I'm not looking for the language in the standard that says it's not allowed as much as I'm looking for the history lesson of how that part of the standard came to be.

c-x-berger
  • 991
  • 12
  • 30
  • 2
    Interestingly, if the array is a field in a structure, then C will happily let you assign the whole structure, including the array. (This is sometimes used to return a stack-allocated array from a function.) – ruakh Feb 07 '20 at 08:32
  • 2
    What you are requesting is not an available feature of C. You have to **assign** the elements one by one. In the declaration, you can **initialize** the array all at once with `int some_arr[4] = {0, 1, 2, 3};`. Mind the difference between initialize and assign. – Pierre François Feb 07 '20 at 08:37
  • I know it's not available. I'm asking why it's not available. The standard has been amended to add new features before (like that compound literal)... why not this one? – c-x-berger Feb 07 '20 at 08:37
  • mem copy is the way you should do it in C you cannot assign memory blocks to each other only primitive types - If you want to do this migrate your project to c++ – Simson Feb 07 '20 at 08:38
  • 2
    C is an old language Operations in C are designed to mimic assembler - to assign the contents of an array to an array is a complex operation which would require several instructions and even a loop - so it is not a primitive operation - thus not included. – Simson Feb 07 '20 at 08:41
  • I see what you are asking for: the answer of *why* is to be found in the limits the designers of C have put in the definition of this programming language. You have to stop somewhere to keep the compiler light and fast enough. This is perhaps also the reason why C++ has been defined: to enrich C with all kinds of extensions. – Pierre François Feb 07 '20 at 08:41
  • @Simson While that’s the correct answer, C is inconsistent in this: notably, you *can* assign structures, even though the same reasoning should forbid it.
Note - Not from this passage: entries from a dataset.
/-- The opcodes with one byte after them in R160, and the prefix (R150). -/
def twoByteOpcodes : List Byte :=
  [0x06, 0x0E, 0x10, 0x16, 0x18, 0x1E, 0x20, 0x26, 0x28, 0x2E, 0x30, 0x36, 0x38, 0x3E,
   0xC6, 0xCB, 0xCE, 0xD6, 0xDE, 0xE0, 0xE6, 0xE8, 0xEE, 0xF0, 0xF6, 0xF8, 0xFE]

/-- The opcodes with two bytes after them in R160. -/
def threeByteOpcodes : List Byte :=
  [0x01, 0x08, 0x11, 0x21, 0x31, 0xC2, 0xC3, 0xC4, 0xCA, 0xCC, 0xCD, 0xD2, 0xD4, 0xDA,
   0xDC, 0xEA, 0xFA]

/-- The length in bytes, fixed by the opcode alone (R150). -/
def opLength (op : Byte) : Nat := if op ∈ threeByteOpcodes then 3 else if op ∈ twoByteOpcodes then 2 else 1

/-- The bytes fetched over the bus: STOP's second byte is skipped with no bus cycle (R167, 46_system.md R362). -/
def busLength (op : Byte) : Nat := if op = 0x10 then 1 else opLength op

/-- Why a list of bytes is no instruction: the model's own answers to a list that ends too early (log entry 27). -/
inductive DecodeError where
  /-- no byte at all -/
  | empty
  /-- fewer bytes than the opcode's length -/
  | truncated (op : Byte)
  deriving DecidableEq, Repr

/-- Decode the first instruction of a list of bytes; the rest of the list is returned with it. -/
def decode : List Byte → Except DecodeError (Instr × List Byte)
  | [] => .error .empty
  | op :: rest =>
    match opLength op, rest with
    | 1, r => .ok (decodeOp op 0 0, r)
    | 2, b1 :: r => .ok (decodeOp op b1 0, r)
    | 3, b1 :: b2 :: r => .ok (decodeOp op b1 b2, r)
    | _, _ => .error (.truncated op)

/-- The bytes of an instruction, from the encoding of its rule. -/
def encode : Instr → List Byte
  | .nop => [0x00]
  | .ldBcNn nn => [0x01, lowByte nn, highByte nn]
  | .ldAtBcA => [0x02]
  | .incBc => [0x03]
  | .incB => [0x04]
  | .decB => [0x05]
  | .ldBN n => [0x06, n]
  | .rlca => [0x07]
  | .ldAtNnSp nn => [0x08, lowByte nn, highByte nn]
  | .addHlBc => [0x09]
  | .ldAAtBc => [0x0A]
  | .decBc => [0x0B]
  | .incC => [0x0C]
  | .decC => [0x0D]
  | .ldCN n => [0x0E, n]
  | .rrca => [0x0F]
  | .stop => [0x10, 0x00]
  | .ldDeNn nn => [0x11, lowByte nn, highByte nn]
  | .ldAtDeA => [0x12]
  | .incDe => [0x13]
  | .incD => [0x14]
  | .decD => [0x15]
  | .ldDN n => [0x16, n]
  | .rla => [0x17]
  | .jrE e => [0x18, e]
  | .addHlDe => [0x19]
  | .ldAAtDe => [0x1A]
  | .decDe => [0x1B]
  | .incE => [0x1C]
  | .decE => [0x1D]
  | .ldEN n => [0x1E, n]
  | .rra => [0x1F]
  | .jrNzE e => [0x20, e]
  | .ldHlNn nn => [0x21, lowByte nn, highByte nn]
  | .ldAtHlIncA => [0x22]
  | .incHl => [0x23]
  | .incH => [0x24]
  | .decH => [0x25]
  | .ldHN n => [0x26, n]
  | .daa => [0x27]
  | .jrZE e => [0x28, e]
  | .addHlHl => [0x29]
  | .ldAAtHlInc => [0x2A]
  | .decHl => [0x2B]
  | .incL => [0x2C]
  | .decL => [0x2D]
  | .ldLN n => [0x2E, n]
  | .cpl => [0x2F]
  | .jrNcE e => [0x30, e]
  | .ldSpNn nn => [0x31, lowByte nn, highByte nn]
  | .ldAtHlDecA => [0x32]
  | .incSp => [0x33]
  | .incAtHl => [0x34]
  | .decAtHl => [0x35]
  | .ldAtHlN n => [0x36, n]
  | .scf => [0x37]
  | .jrCE e => [0x38, e]
  | .addHlSp => [0x39]
  | .ldAAtHlDec => [0x3A]
  | .decSp => [0x3B]
  | .incA => [0x3C]
  | .decA => [0x3D]
  | .ldAN n => [0x3E, n]
  | .ccf => [0x3F]
  | .ldBB => [0x40]
  | .ldBC => [0x41]
  | .ldBD => [0x42]
  | .ldBE => [0x43]
  | .ldBH => [0x44]
  | .ldBL => [0x45]
  | .ldBAtHl => [0x46]
  | .ldBA => [0x47]
  | .ldCB => [0x48]
  | .ldCC => [0x49]
  | .ldCD => [0x4A]
  | .ldCE => [0x4B]
  | .ldCH => [0x4C]
  | .ldCL => [0x4D]
  | .ldCAtHl => [0x4E]
  | .ldCA => [0x4F]
  | .ldDB => [0x50]
  | .ldDC => [0x51]
  | .ldDD => [0x52]
  | .ldDE => [0x53]
  | .ldDH => [0x54]
  | .ldDL => [0x55]
  | .ldDAtHl => [0x56]
  | .ldDA => [0x57]
  | .ldEB => [0x58]
  | .ldEC => [0x59]
  | .ldED => [0x5A]
  | .ldEE => [0x5B]
  | .ldEH => [0x5C]
  | .ldEL => [0x5D]
  | .ldEAtHl => [0x5E]
  | .ldEA => [0x5F]
  | .ldHB => [0x60]
  | .ldHC => [0x61]
  | .ldHD => [0x62]
  | .ldHE => [0x63]
  | .ldHH => [0x64]
  | .ldHL => [0x65]
  | .ldHAtHl => [0x66]
  | .ldHA => [0x67]
  | .ldLB => [0x68]
  | .ldLC => [0x69]
  | .ldLD => [0x6A]
  | .ldLE => [0x6B]
  | .ldLH => [0x6C]
  | .ldLL => [0x6D]
  | .ldLAtHl => [0x6E]
  | .ldLA => [0x6F]
  | .ldAtHlB => [0x70]
  | .ldAtHlC => [0x71]
  | .ldAtHlD => [0x72]
  | .ldAtHlE => [0x73]
  | .ldAtHlH => [0x74]
  | .ldAtHlL => [0x75]
  | .halt => [0x76]
  | .ldAtHlA => [0x77]
  | .ldAB => [0x78]
  | .ldAC => [0x79]
  | .ldAD => [0x7A]
  | .ldAE => [0x7B]
  | .ldAH => [0x7C]
  | .ldAL => [0x7D]
  | .ldAAtHl => [0x7E]
  | .ldAA => [0x7F]
  | .addAB => [0x80]
  | .addAC => [0x81]
  | .addAD => [0x82]
  | .addAE => [0x83]
  | .addAH => [0x84]
  | .addAL => [0x85]
  | .addAAtHl => [0x86]
  | .addAA => [0x87]
  | .adcAB => [0x88]
  | .adcAC => [0x89]
  | .adcAD => [0x8A]
  | .adcAE => [0x8B]
  | .adcAH => [0x8C]
  | .adcAL => [0x8D]
  | .adcAAtHl => [0x8E]
  | .adcAA => [0x8F]
  | .subB => [0x90]
  | .subC => [0x91]
  | .subD => [0x92]
  | .subE => [0x93]
  | .subH => [0x94]
  | .subL => [0x95]
  | .subAtHl => [0x96]
  | .subA => [0x97]
  | .sbcAB => [0x98]
  | .sbcAC => [0x99]
  | .sbcAD => [0x9A]
  | .sbcAE => [0x9B]
  | .sbcAH => [0x9C]
  | .sbcAL => [0x9D]
  | .sbcAAtHl => [0x9E]
  | .sbcAA => [0x9F]
  | .andB => [0xA0]
  | .andC => [0xA1]
  | .andD => [0xA2]
  | .andE => [0xA3]
  | .andH => [0xA4]
  | .andL => [0xA5]
  | .andAtHl => [0xA6]
  | .andA => [0xA7]
  | .xorB => [0xA8]
  | .xorC => [0xA9]
  | .xorD => [0xAA]
  | .xorE => [0xAB]
  | .xorH => [0xAC]
  | .xorL => [0xAD]
  | .xorAtHl => [0xAE]
  | .xorA => [0xAF]
  | .orB => [0xB0]
  | .orC => [0xB1]
  | .orD => [0xB2]
  | .orE => [0xB3]
  | .orH => [0xB4]
  | .orL => [0xB5]
  | .orAtHl => [0xB6]
  | .orA => [0xB7]
  | .cpB => [0xB8]
  | .cpC => [0xB9]
  | .cpD => [0xBA]
  | .cpE => [0xBB]
  | .cpH => [0xBC]
  | .cpL => [0xBD]
  | .cpAtHl => [0xBE]
  | .cpA => [0xBF]
  | .retNz => [0xC0]
  | .popBc => [0xC1]
  | .jpNzNn nn => [0xC2, lowByte nn, highByte nn]
  | .jpNn nn => [0xC3, lowByte nn, highByte nn]
  | .callNzNn nn => [0xC4, lowByte nn, highByte nn]
  | .pushBc => [0xC5]
  | .addAN n => [0xC6, n]
  | .rst00 => [0xC7]
  | .retZ => [0xC8]
  | .ret => [0xC9]
  | .jpZNn nn => [0xCA, lowByte nn, highByte nn]
  | .prefixCb op2 => [0xCB, op2]
  | .callZNn nn => [0xCC, lowByte nn, highByte nn]
  | .callNn nn => [0xCD, lowByte nn, highByte nn]
  | .adcAN n => [0xCE, n]
  | .rst08 => [0xCF]
  | .retNc => [0xD0]
  | .popDe => [0xD1]
  | .jpNcNn nn => [0xD2, lowByte nn, highByte nn]
  | .illegalD3 => [0xD3]
  | .callNcNn nn => [0xD4, lowByte nn, highByte nn]
  | .pushDe => [0xD5]
  | .subN n => [0xD6, n]
  | .rst10 => [0xD7]
  | .retC => [0xD8]
  | .reti => [0xD9]
  | .jpCNn nn => [0xDA, lowByte nn, highByte nn]
  | .illegalDB => [0xDB]
  | .callCNn nn => [0xDC, lowByte nn, highByte nn]
  | .illegalDD => [0xDD]
  | .sbcAN n => [0xDE, n]
  | .rst18 => [0xDF]
  | .ldhAtNA n => [0xE0, n]
  | .popHl => [0xE1]
  | .ldhAtCA => [0xE2]
  | .illegalE3 => [0xE3]
  | .illegalE4 => [0xE4]
  | .pushHl => [0xE5]
  | .andN n => [0xE6, n]
  | .rst20 => [0xE7]
  | .addSpE e => [0xE8, e]
  | .jpHl => [0xE9]
  | .ldAtNnA nn => [0xEA, lowByte nn, highByte nn]
  | .illegalEB => [0xEB]
  | .illegalEC => [0xEC]
  | .illegalED => [0xED]
  | .xorN n => [0xEE, n]
  | .rst28 => [0xEF]
  | .ldhAAtN n => [0xF0, n]
  | .popAf => [0xF1]
  | .ldhAAtC => [0xF2]
  | .di => [0xF3]
  | .illegalF4 => [0xF4]
  | .pushAf => [0xF5]
  | .orN n => [0xF6, n]
  | .rst30 => [0xF7]
  | .ldHlSpE e => [0xF8, e]
  | .ldSpHl => [0xF9]
  | .ldAAtNn nn => [0xFA, lowByte nn, highByte nn]
  | .ei => [0xFB]
  | .illegalFC => [0xFC]
  | .illegalFD => [0xFD]
  | .cpN n => [0xFE, n]
  | .rst38 => [0xFF]
  | .rlcB => [0xCB, 0x00]
  | .rlcC => [0xCB, 0x01]
  | .rlcD => [0xCB, 0x02]
  | .rlcE => [0xCB, 0x03]
  | .rlcH => [0xCB, 0x04]
  | .rlcL => [0xCB, 0x05]
  | .rlcAtHl => [0xCB, 0x06]
  | .rlcA => [0xCB, 0x07]
  | .rrcB => [0xCB, 0x08]
  | .rrcC => [0xCB, 0x09]
  | .rrcD => [0xCB, 0x0A]
  | .rrcE => [0xCB, 0x0B]
  | .rrcH => [0xCB, 0x0C]
  | .rrcL => [0xCB, 0x0D]
  | .rrcAtHl => [0xCB, 0x0E]
  | .rrcA => [0xCB, 0x0F]
  | .rlB => [0xCB, 0x10]
  | .rlC => [0xCB, 0x11]
  | .rlD => [0xCB, 0x12]
  | .rlE => [0xCB, 0x13]
  | .rlH => [0xCB, 0x14]
  | .rlL => [0xCB, 0x15]
  | .rlAtHl => [0xCB, 0x16]
  | .rlA => [0xCB, 0x17]
  | .rrB => [0xCB, 0x18]
  | .rrC => [0xCB, 0x19]
  | .rrD => [0xCB, 0x1A]
  | .rrE => [0xCB, 0x1B]
  | .rrH => [0xCB, 0x1C]
  | .rrL => [0xCB, 0x1D]
  | .rrAtHl => [0xCB, 0x1E]
  | .rrA => [0xCB, 0x1F]
  | .slaB => [0xCB, 0x20]
  | .slaC => [0xCB, 0x21]
  | .slaD => [0xCB, 0x22]
  | .slaE => [0xCB, 0x23]
  | .slaH => [0xCB, 0x24]
  | .slaL => [0xCB, 0x25]
  | .slaAtHl => [0xCB, 0x26]
  | .slaA => [0xCB, 0x27]
  | .sraB => [0xCB, 0x28]
  | .sraC => [0xCB, 0x29]
  | .sraD => [0xCB, 0x2A]
  | .sraE => [0xCB, 0x2B]
  | .sraH => [0xCB, 0x2C]
  | .sraL => [0xCB, 0x2D]
  | .sraAtHl => [0xCB, 0x2E]
  | .sraA => [0xCB, 0x2F]
  | .swapB => [0xCB, 0x30]
  | .swapC => [0xCB, 0x31]
  | .swapD => [0xCB, 0x32]
  | .swapE => [0xCB, 0x33]
  | .swapH => [0xCB, 0x34]
  | .swapL => [0xCB, 0x35]
  | .swapAtHl => [0xCB, 0x36]
  | .swapA => [0xCB, 0x37]
  | .srlB => [0xCB, 0x38]
  | .srlC => [0xCB, 0x39]
  | .srlD => [0xCB, 0x3A]
  | .srlE => [0xCB, 0x3B]
  | .srlH => [0xCB, 0x3C]
  | .srlL => [0xCB, 0x3D]
  | .srlAtHl => [0xCB, 0x3E]
  | .srlA => [0xCB, 0x3F]
  | .bit0B => [0xCB, 0x40]
  | .bit0C => [0xCB, 0x41]
  | .bit0D => [0xCB, 0x42]
  | .bit0E => [0xCB, 0x43]
  | .bit0H => [0xCB, 0x44]
  | .bit0L => [0xCB, 0x45]
  | .bit0AtHl => [0xCB, 0x46]
  | .bit0A => [0xCB, 0x47]
  | .bit1B => [0xCB, 0x48]
  | .bit1C => [0xCB, 0x49]
  | .bit1D => [0xCB, 0x4A]
  | .bit1E => [0xCB, 0x4B]
  | .bit1H => [0xCB, 0x4C]
  | .bit1L => [0xCB, 0x4D]
  | .bit1AtHl => [0xCB, 0x4E]
  | .bit1A => [0xCB, 0x4F]
  | .bit2B => [0xCB, 0x50]
  | .bit2C => [0xCB, 0x51]
  | .bit2D => [0xCB, 0x52]
  | .bit2E => [0xCB, 0x53]
  | .bit2H => [0xCB, 0x54]
  | .bit2L => [0xCB, 0x55]
  | .bit2AtHl => [0xCB, 0x56]
  | .bit2A => [0xCB, 0x57]
  | .bit3B => [0xCB, 0x58]
  | .bit3C => [0xCB, 0x59]
  | .bit3D => [0xCB, 0x5A]
  | .bit3E => [0xCB, 0x5B]
  | .bit3H => [0xCB, 0x5C]
  | .bit3L => [0xCB, 0x5D]
  | .bit3AtHl => [0xCB, 0x5E]
  | .bit3A => [0xCB, 0x5F]
  | .bit4B => [0xCB, 0x60]
  | .bit4C => [0xCB, 0x61]
  | .bit4D => [0xCB, 0x62]
  | .bit4E => [0xCB, 0x63]
  | .bit4H => [0xCB, 0x64]
  | .bit4L => [0xCB, 0x65]
  | .bit4AtHl => [0xCB, 0x66]
  | .bit4A => [0xCB, 0x67]
  | .bit5B => [0xCB, 0x68]
  | .bit5C => [0xCB, 0x69]
  | .bit5D => [0xCB, 0x6A]
  | .bit5E => [0xCB, 0x6B]
  | .bit5H => [0xCB, 0x6C]
  | .bit5L => [0xCB, 0x6D]
  | .bit5AtHl => [0xCB, 0x6E]
  | .bit5A => [0xCB, 0x6F]
  | .bit6B => [0xCB, 0x70]
  | .bit6C => [0xCB, 0x71]
  | .bit6D => [0xCB, 0x72]
  | .bit6E => [0xCB, 0x73]
  | .bit6H => [0xCB, 0x74]
  | .bit6L => [0xCB, 0x75]
  | .bit6AtHl => [0xCB, 0x76]
  | .bit6A => [0xCB, 0x77]
  | .bit7B => [0xCB, 0x78]
  | .bit7C => [0xCB, 0x79]
  | .bit7D => [0xCB, 0x7A]
  | .bit7E => [0xCB, 0x7B]
  | .bit7H => [0xCB, 0x7C]
  | .bit7L => [0xCB, 0x7D]
  | .bit7AtHl => [0xCB, 0x7E]
  | .bit7A => [0xCB, 0x7F]
  | .res0B => [0xCB, 0x80]
  | .res0C => [0xCB, 0x81]
  | .res0D => [0xCB, 0x82]
  | .res0E => [0xCB, 0x83]
  | .res0H => [0xCB, 0x84]
  | .res0L => [0xCB, 0x85]
  | .res0AtHl => [0xCB, 0x86]
  | .res0A => [0xCB, 0x87]
  | .res1B => [0xCB, 0x88]
  | .res1C => [0xCB, 0x89]
  | .res1D => [0xCB, 0x8A]
  | .res1E => [0xCB, 0x8B]
  | .res1H => [0xCB, 0x8C]
  | .res1L => [0xCB, 0x8D]
  | .res1AtHl => [0xCB, 0x8E]
  | .res1A => [0xCB, 0x8F]
  | .res2B => [0xCB, 0x90]
  | .res2C => [0xCB, 0x91]
  | .res2D => [0xCB, 0x92]
  | .res2E => [0xCB, 0x93]
  | .res2H => [0xCB, 0x94]
  | .res2L => [0xCB, 0x95]
  | .res2AtHl => [0xCB, 0x96]
  | .res2A => [0xCB, 0x97]
  | .res3B => [0xCB, 0x98]
  | .res3C => [0xCB, 0x99]
  | .res3D => [0xCB, 0x9A]
  | .res3E => [0xCB, 0x9B]
  | .res3H => [0xCB, 0x9C]
  | .res3L => [0xCB, 0x9D]
  | .res3AtHl => [0xCB, 0x9E]
  | .res3A => [0xCB, 0x9F]
  | .res4B => [0xCB, 0xA0]
  | .res4C => [0xCB, 0xA1]
  | .res4D => [0xCB, 0xA2]
  | .res4E => [0xCB, 0xA3]
  | .res4H => [0xCB, 0xA4]
  | .res4L => [0xCB, 0xA5]
  | .res4AtHl => [0xCB, 0xA6]
  | .res4A => [0xCB, 0xA7]
  | .res5B => [0xCB, 0xA8]
  | .res5C => [0xCB, 0xA9]
  | .res5D => [0xCB, 0xAA]
  | .res5E => [0xCB, 0xAB]
  | .res5H => [0xCB, 0xAC]
  | .res5L => [0xCB, 0xAD]
  | .res5AtHl => [0xCB, 0xAE]
  | .res5A => [0xCB, 0xAF]
  | .res6B => [0xCB, 0xB0]
  | .res6C => [0xCB, 0xB1]
  | .res6D => [0xCB, 0xB2]
  | .res6E => [0xCB, 0xB3]
  | .res6H => [0xCB, 0xB4]
  | .res6L => [0xCB, 0xB5]
  | .res6AtHl => [0xCB, 0xB6]
  | .res6A => [0xCB, 0xB7]
  | .res7B => [0xCB, 0xB8]
  | .res7C => [0xCB, 0xB9]
  | .res7D => [0xCB, 0xBA]
  | .res7E => [0xCB, 0xBB]
  | .res7H => [0xCB, 0xBC]
  | .res7L => [0xCB, 0xBD]
  | .res7AtHl => [0xCB, 0xBE]
  | .res7A => [0xCB, 0xBF]
  | .set0B => [0xCB, 0xC0]
  | .set0C => [0xCB, 0xC1]
  | .set0D => [0xCB, 0xC2]
  | .set0E => [0xCB, 0xC3]
  | .set0H => [0xCB, 0xC4]
  | .set0L => [0xCB, 0xC5]
  | .set0AtHl => [0xCB, 0xC6]
  | .set0A => [0xCB, 0xC7]
  | .set1B => [0xCB, 0xC8]
  | .set1C => [0xCB, 0xC9]
  | .set1D => [0xCB, 0xCA]
  | .set1E => [0xCB, 0xCB]
  | .set1H => [0xCB, 0xCC]
  | .set1L => [0xCB, 0xCD]
  | .set1AtHl => [0xCB, 0xCE]
  | .set1A => [0xCB, 0xCF]
  | .set2B => [0xCB, 0xD0]
  | .set2C => [0xCB, 0xD1]
  | .set2D => [0xCB, 0xD2]
  | .set2E => [0xCB, 0xD3]
  | .set2H => [0xCB, 0xD4]
  | .set2L => [0xCB, 0xD5]
  | .set2AtHl => [0xCB, 0xD6]
  | .set2A => [0xCB, 0xD7]
  | .set3B => [0xCB, 0xD8]
  | .set3C => [0xCB, 0xD9]
  | .set3D => [0xCB, 0xDA]
  | .set3E => [0xCB, 0xDB]
  | .set3H => [0xCB, 0xDC]
  | .set3L => [0xCB, 0xDD]
  | .set3AtHl => [0xCB, 0xDE]
  | .set3A => [0xCB, 0xDF]
  | .set4B => [0xCB, 0xE0]
  | .set4C => [0xCB, 0xE1]
  | .set4D => [0xCB, 0xE2]
  | .set4E => [0xCB, 0xE3]
  | .set4H => [0xCB, 0xE4]
  | .set4L => [0xCB, 0xE5]
  | .set4AtHl => [0xCB, 0xE6]
  | .set4A => [0xCB, 0xE7]
  | .set5B => [0xCB, 0xE8]
  | .set5C => [0xCB, 0xE9]
  | .set5D => [0xCB, 0xEA]
  | .set5E => [0xCB, 0xEB]
  | .set5H => [0xCB, 0xEC]
  | .set5L => [0xCB, 0xED]
  | .set5AtHl => [0xCB, 0xEE]
  | .set5A => [0xCB, 0xEF]
  | .set6B => [0xCB, 0xF0]
  | .set6C => [0xCB, 0xF1]
  | .set6D => [0xCB, 0xF2]
  | .set6E => [0xCB, 0xF3]
  | .set6H => [0xCB, 0xF4]
  | .set6L => [0xCB, 0xF5]
  | .set6AtHl => [0xCB, 0xF6]
  | .set6A => [0xCB, 0xF7]
  | .set7B => [0xCB, 0xF8]
  | .set7C => [0xCB, 0xF9]
  | .set7D => [0xCB, 0xFA]
  | .set7E => [0xCB, 0xFB]
  | .set7H => [0xCB, 0xFC]
  | .set7L => [0xCB, 0xFD]
  | .set7AtHl => [0xCB, 0xFE]
  | .set7A => [0xCB, 0xFF]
You can even assign structures that contain arrays. – Konrad Rudolph Feb 07 '20 at 08:51
  • 1
    @KonradRudolph I think the difference is that the sizeof a struct is always known, whereas the sizeof an array gets lost when passed to a function. – user3386109 Feb 07 '20 at 08:56
  • 1
    Maybe your question reduces to this: [Why array type object is not modifiable?](https://stackoverflow.com/questions/17687429/why-array-type-object-is-not-modifiable) – Bob__ Feb 07 '20 at 09:10
  • @Bob__ one of the edits to the accepted answer to that question looks like what I'm after, but I'm relatively inexperienced in C so I'll leave it to the community to decide if this question is a dupe or not – c-x-berger Feb 07 '20 at 09:21
  • 1
    I remember there being some discussion here on SO about why C doesn't allow this, design choices by Ritchie, old rationales etc. Can't find the post though. – Lundin Feb 07 '20 at 09:38
  • 2
    I guess [Why can't a modifiable lvalue have an array type?](https://stackoverflow.com/questions/45656162/why-cant-a-modifiable-lvalue-have-an-array-type) is the best post we have. I tried to find any direct quote from Ritchie's "development of C" but didn't find one. Also the last edit of [this answer](https://stackoverflow.com/a/17691191/584518) is pretty much an exact summary of Ritchie's paper explaining the rationale. – Lundin Feb 07 '20 at 09:55
  • @user3386109 No, that’s not correct: in C you *cannot* pass arrays to functions. You can only pass pointers, and arrays automatically decay. The `sizeof` an array *is* always known in C (even for VLAs, with special provisions), same as for structs. – Konrad Rudolph Feb 07 '20 at 09:59
  • @user3386109 Absolutely not. Your comment is incorrect in its substance, not just its wording, and therefore doesn’t explain the difference I highlighted (the real reason is absolutely not obvious but the historical explanations linked by Lundin probably come close). – Konrad Rudolph Feb 07 '20 at 10:51
  • Originally, C was only able to manipulate simple objects—essentially just integer values. You could not assign structures, and there were no compound literals. They were building languages out of machine instructions. To make arrays work, they were treated as pointers in many contexts. When development grew to be able to support values of compound objects, so that structures could be assigned, and, later, compound literals could be constructed, it was too late for arrays, largely because of the automatic conversion to pointer. Adding exceptions for the conversion could have broken things. – Eric Postpischil Feb 07 '20 at 12:49
  • 1
    E.g., to make `a = b;` work for arrays `a` and `b`, you might add to the rule that arrays are not converted when they are operands of `sizeof` or unary `&` that arrays are not converted when they are the left operand of `=`. But, as we see from the above, you also need to add that they are not converted when they are the right operand of `=`. But then existing code like `p = a;`, where `p` is a pointer, would not work, because you would be assigning the array `a` to a pointer `p`. Similarly, passing an array by value would present problems with existing semantics and code. – Eric Postpischil Feb 07 '20 at 12:51

2 Answers2

5

From ISO/IEC 9899:1999 on assignment operator constrains

§6.5.16 An assignment operator shall have a modifiable lvalue as its left operand.

Then on modifiable lvalue

§6.3.2.1 A modifiable lvalue is an lvalue that does not have array type, does not have an incomplete type, does not have a const-qualified type, and if it is a structure or union, does not have any member (including, recursively, any member or element of all contained aggregates or unions) with a const-qualified type.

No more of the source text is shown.